(Collected data entries)
- Opening Delimiter -
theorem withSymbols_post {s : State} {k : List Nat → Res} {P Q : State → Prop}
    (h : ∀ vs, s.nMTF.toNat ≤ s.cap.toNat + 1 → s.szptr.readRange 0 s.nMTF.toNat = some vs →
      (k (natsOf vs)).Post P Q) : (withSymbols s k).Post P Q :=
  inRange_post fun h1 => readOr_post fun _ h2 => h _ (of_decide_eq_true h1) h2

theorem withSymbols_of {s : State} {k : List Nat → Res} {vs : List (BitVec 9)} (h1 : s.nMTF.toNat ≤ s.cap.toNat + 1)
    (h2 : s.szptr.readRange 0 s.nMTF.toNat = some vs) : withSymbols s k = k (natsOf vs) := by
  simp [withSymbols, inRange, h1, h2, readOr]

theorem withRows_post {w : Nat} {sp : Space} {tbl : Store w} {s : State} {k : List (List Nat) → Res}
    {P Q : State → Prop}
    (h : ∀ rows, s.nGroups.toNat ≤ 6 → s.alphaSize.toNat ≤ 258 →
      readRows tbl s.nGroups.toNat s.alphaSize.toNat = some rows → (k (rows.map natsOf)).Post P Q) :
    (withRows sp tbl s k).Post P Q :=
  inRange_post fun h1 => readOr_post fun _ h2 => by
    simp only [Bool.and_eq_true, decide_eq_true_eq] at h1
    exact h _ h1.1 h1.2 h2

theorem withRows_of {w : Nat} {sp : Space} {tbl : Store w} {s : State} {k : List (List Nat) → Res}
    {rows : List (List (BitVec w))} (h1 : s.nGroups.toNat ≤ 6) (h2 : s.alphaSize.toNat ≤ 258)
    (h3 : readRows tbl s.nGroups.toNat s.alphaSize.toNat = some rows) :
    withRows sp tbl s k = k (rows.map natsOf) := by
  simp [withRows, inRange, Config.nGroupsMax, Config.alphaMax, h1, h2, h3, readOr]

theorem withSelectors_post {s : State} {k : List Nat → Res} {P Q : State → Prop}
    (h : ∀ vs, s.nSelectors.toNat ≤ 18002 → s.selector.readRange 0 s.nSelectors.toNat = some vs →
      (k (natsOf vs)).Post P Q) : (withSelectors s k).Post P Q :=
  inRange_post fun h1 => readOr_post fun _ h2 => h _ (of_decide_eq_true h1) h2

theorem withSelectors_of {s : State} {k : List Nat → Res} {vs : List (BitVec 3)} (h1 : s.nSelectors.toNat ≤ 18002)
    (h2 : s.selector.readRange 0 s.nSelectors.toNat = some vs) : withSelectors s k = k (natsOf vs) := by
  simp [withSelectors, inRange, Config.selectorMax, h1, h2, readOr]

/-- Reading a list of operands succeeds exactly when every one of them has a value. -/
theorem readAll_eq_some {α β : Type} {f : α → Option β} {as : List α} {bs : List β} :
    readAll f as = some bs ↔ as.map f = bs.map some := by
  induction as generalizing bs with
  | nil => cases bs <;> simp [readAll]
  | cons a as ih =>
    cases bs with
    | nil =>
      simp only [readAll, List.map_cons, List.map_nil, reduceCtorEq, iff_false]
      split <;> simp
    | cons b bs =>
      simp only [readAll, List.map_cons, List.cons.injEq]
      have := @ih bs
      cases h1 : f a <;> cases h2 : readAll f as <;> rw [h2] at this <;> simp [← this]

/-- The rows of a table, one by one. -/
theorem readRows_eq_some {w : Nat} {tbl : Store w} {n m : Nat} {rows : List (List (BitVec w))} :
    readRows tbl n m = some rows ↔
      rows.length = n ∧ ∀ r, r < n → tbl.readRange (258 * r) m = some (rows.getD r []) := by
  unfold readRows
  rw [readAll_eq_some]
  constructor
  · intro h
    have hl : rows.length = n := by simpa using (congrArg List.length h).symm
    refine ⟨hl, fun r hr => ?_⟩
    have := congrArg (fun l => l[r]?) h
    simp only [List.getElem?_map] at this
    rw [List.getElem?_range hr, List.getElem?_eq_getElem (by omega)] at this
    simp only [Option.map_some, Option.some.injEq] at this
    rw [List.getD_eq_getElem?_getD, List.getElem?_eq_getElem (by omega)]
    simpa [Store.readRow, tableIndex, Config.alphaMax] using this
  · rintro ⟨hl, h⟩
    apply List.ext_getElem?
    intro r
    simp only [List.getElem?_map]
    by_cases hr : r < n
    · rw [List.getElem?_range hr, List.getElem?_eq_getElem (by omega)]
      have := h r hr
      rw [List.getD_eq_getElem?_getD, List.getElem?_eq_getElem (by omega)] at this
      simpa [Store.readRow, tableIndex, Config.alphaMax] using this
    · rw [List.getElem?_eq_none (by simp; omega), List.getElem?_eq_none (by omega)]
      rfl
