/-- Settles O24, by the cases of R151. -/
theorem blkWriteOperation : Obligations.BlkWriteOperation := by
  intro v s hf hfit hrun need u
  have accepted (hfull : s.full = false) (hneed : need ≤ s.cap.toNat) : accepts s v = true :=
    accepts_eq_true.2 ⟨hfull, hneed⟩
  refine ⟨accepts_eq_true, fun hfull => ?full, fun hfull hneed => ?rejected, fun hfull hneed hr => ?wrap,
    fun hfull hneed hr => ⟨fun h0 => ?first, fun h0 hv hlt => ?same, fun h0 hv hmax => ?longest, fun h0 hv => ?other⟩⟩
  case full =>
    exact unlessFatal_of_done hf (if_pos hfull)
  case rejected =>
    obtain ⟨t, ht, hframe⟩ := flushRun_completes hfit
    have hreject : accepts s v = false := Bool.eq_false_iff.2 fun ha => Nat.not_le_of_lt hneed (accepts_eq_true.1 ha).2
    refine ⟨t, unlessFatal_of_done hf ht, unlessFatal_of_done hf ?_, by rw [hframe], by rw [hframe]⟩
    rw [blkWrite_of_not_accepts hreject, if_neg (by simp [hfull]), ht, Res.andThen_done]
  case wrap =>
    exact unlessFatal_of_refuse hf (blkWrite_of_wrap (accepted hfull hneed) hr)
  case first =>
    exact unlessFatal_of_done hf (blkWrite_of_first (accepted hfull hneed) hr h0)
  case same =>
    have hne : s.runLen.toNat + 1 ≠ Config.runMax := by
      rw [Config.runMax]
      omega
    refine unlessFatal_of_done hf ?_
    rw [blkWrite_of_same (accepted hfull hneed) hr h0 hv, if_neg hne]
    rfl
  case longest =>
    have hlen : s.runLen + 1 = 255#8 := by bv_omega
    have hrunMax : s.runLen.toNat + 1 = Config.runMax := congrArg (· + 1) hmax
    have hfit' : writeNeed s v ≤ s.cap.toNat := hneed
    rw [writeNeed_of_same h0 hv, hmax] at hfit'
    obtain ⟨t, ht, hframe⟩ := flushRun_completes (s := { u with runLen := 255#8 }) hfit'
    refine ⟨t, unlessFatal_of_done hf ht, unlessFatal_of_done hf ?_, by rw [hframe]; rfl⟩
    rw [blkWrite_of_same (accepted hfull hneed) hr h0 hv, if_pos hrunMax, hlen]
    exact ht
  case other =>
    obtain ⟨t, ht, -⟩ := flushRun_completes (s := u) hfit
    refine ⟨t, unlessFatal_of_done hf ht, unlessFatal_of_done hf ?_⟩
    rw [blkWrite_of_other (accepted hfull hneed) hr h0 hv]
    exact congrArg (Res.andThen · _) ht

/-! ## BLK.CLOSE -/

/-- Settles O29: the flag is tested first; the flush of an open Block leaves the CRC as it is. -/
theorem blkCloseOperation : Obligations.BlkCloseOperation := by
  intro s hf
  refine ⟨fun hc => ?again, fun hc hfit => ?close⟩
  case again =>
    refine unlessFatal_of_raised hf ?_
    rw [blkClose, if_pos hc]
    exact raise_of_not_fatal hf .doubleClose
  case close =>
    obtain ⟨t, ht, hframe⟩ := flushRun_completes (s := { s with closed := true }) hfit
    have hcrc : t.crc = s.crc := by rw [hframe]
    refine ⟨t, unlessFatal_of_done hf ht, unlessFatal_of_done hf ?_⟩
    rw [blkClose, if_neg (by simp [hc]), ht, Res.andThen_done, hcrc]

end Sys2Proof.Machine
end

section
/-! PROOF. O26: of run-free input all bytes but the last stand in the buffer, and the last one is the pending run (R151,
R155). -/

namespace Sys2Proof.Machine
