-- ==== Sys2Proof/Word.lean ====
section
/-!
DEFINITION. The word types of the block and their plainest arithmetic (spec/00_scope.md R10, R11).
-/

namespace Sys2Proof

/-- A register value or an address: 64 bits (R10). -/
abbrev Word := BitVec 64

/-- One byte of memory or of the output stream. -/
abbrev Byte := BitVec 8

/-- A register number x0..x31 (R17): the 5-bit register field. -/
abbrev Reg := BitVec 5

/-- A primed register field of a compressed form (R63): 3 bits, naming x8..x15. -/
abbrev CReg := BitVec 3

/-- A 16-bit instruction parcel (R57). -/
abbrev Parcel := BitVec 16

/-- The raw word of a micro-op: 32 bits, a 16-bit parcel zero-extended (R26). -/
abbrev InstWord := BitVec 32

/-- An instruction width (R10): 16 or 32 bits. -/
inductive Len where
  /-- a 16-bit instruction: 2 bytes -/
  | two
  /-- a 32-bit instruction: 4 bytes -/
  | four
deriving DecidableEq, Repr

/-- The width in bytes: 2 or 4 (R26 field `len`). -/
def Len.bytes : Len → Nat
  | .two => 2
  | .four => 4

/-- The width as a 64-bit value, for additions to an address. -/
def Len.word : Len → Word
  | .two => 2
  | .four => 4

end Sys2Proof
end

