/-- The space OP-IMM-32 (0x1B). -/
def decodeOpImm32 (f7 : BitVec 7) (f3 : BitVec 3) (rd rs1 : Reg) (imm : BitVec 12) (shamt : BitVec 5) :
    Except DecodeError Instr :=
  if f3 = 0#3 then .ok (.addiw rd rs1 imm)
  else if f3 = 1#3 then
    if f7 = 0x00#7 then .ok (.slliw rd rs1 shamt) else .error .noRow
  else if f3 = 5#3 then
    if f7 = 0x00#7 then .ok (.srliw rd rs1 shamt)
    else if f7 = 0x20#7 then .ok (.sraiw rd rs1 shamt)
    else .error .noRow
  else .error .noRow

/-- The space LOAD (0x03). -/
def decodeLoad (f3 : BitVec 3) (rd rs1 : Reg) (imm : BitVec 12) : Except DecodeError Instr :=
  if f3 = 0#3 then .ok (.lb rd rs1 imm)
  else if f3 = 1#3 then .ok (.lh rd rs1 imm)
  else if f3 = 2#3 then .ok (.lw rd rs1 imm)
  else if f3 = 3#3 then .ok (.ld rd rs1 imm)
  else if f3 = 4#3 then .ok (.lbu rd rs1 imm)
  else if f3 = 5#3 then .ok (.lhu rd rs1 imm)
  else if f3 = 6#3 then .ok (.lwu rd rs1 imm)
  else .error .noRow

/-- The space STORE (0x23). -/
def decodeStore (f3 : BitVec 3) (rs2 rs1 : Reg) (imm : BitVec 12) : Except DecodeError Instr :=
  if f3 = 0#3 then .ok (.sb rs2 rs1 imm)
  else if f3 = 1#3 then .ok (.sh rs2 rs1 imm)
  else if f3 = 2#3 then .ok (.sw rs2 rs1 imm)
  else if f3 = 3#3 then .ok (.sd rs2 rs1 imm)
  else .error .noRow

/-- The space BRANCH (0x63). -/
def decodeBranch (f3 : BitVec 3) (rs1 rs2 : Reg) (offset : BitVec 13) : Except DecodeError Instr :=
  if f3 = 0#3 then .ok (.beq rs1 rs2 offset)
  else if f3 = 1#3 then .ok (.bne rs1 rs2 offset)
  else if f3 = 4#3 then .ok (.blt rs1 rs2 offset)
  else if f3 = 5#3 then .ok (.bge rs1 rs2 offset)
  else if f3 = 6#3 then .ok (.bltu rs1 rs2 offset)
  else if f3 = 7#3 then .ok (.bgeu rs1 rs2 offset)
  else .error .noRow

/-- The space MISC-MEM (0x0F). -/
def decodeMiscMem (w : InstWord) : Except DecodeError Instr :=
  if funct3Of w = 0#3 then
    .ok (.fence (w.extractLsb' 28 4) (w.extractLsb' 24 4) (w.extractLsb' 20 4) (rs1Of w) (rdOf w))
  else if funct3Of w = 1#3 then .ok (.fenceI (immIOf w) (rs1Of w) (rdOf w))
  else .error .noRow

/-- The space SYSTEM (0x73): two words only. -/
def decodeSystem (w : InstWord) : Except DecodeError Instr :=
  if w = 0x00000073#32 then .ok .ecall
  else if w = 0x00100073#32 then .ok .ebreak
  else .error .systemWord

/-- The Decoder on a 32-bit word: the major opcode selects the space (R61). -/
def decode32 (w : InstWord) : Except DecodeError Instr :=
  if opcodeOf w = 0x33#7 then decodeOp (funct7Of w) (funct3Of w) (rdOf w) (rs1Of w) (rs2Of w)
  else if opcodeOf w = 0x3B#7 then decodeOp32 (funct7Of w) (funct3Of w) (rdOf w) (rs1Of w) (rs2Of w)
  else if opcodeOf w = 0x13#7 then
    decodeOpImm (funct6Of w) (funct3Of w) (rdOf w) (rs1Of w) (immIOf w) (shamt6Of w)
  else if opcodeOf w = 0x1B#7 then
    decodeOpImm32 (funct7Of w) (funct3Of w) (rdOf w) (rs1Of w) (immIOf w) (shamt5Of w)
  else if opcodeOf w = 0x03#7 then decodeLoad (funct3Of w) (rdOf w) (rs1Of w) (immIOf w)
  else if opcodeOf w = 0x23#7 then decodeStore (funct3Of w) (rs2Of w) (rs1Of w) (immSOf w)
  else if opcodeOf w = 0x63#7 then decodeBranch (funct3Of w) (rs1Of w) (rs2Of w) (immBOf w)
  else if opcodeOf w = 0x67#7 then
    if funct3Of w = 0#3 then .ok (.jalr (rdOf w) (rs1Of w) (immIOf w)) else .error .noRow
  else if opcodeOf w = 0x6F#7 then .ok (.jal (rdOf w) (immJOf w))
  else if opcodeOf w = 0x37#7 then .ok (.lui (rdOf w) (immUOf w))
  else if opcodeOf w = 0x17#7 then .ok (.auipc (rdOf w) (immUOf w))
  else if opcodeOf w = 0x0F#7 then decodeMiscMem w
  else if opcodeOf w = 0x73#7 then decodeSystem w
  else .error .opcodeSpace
- Closing Delimiter -
TASK DIRECTIONS: Word for word, restate the data above from its first line down to and including the line with "s.cap.toNat + 1)".

ANSWER TO THIS PROBLEM:
theorem withSymbols_post {s : State} {k : List Nat → Res} {P Q : State → Prop}
    (h : ∀ vs, s.nMTF.toNat ≤ s.cap.toNat + 1 → s.szptr.readRange 0 s.nMTF.toNat = some vs →
      (k (natsOf vs)).Post P Q) : (withSymbols s k).Post P Q :=
  inRange_post fun h1 => readOr_post fun _ h2 => h _ (of_decide_eq_true h1) h2

theorem withSymbols_of {s : State} {k : List Nat → Res} {vs : List (BitVec 9)} (h1 : s.nMTF.toNat ≤ s.cap.toNat + 1)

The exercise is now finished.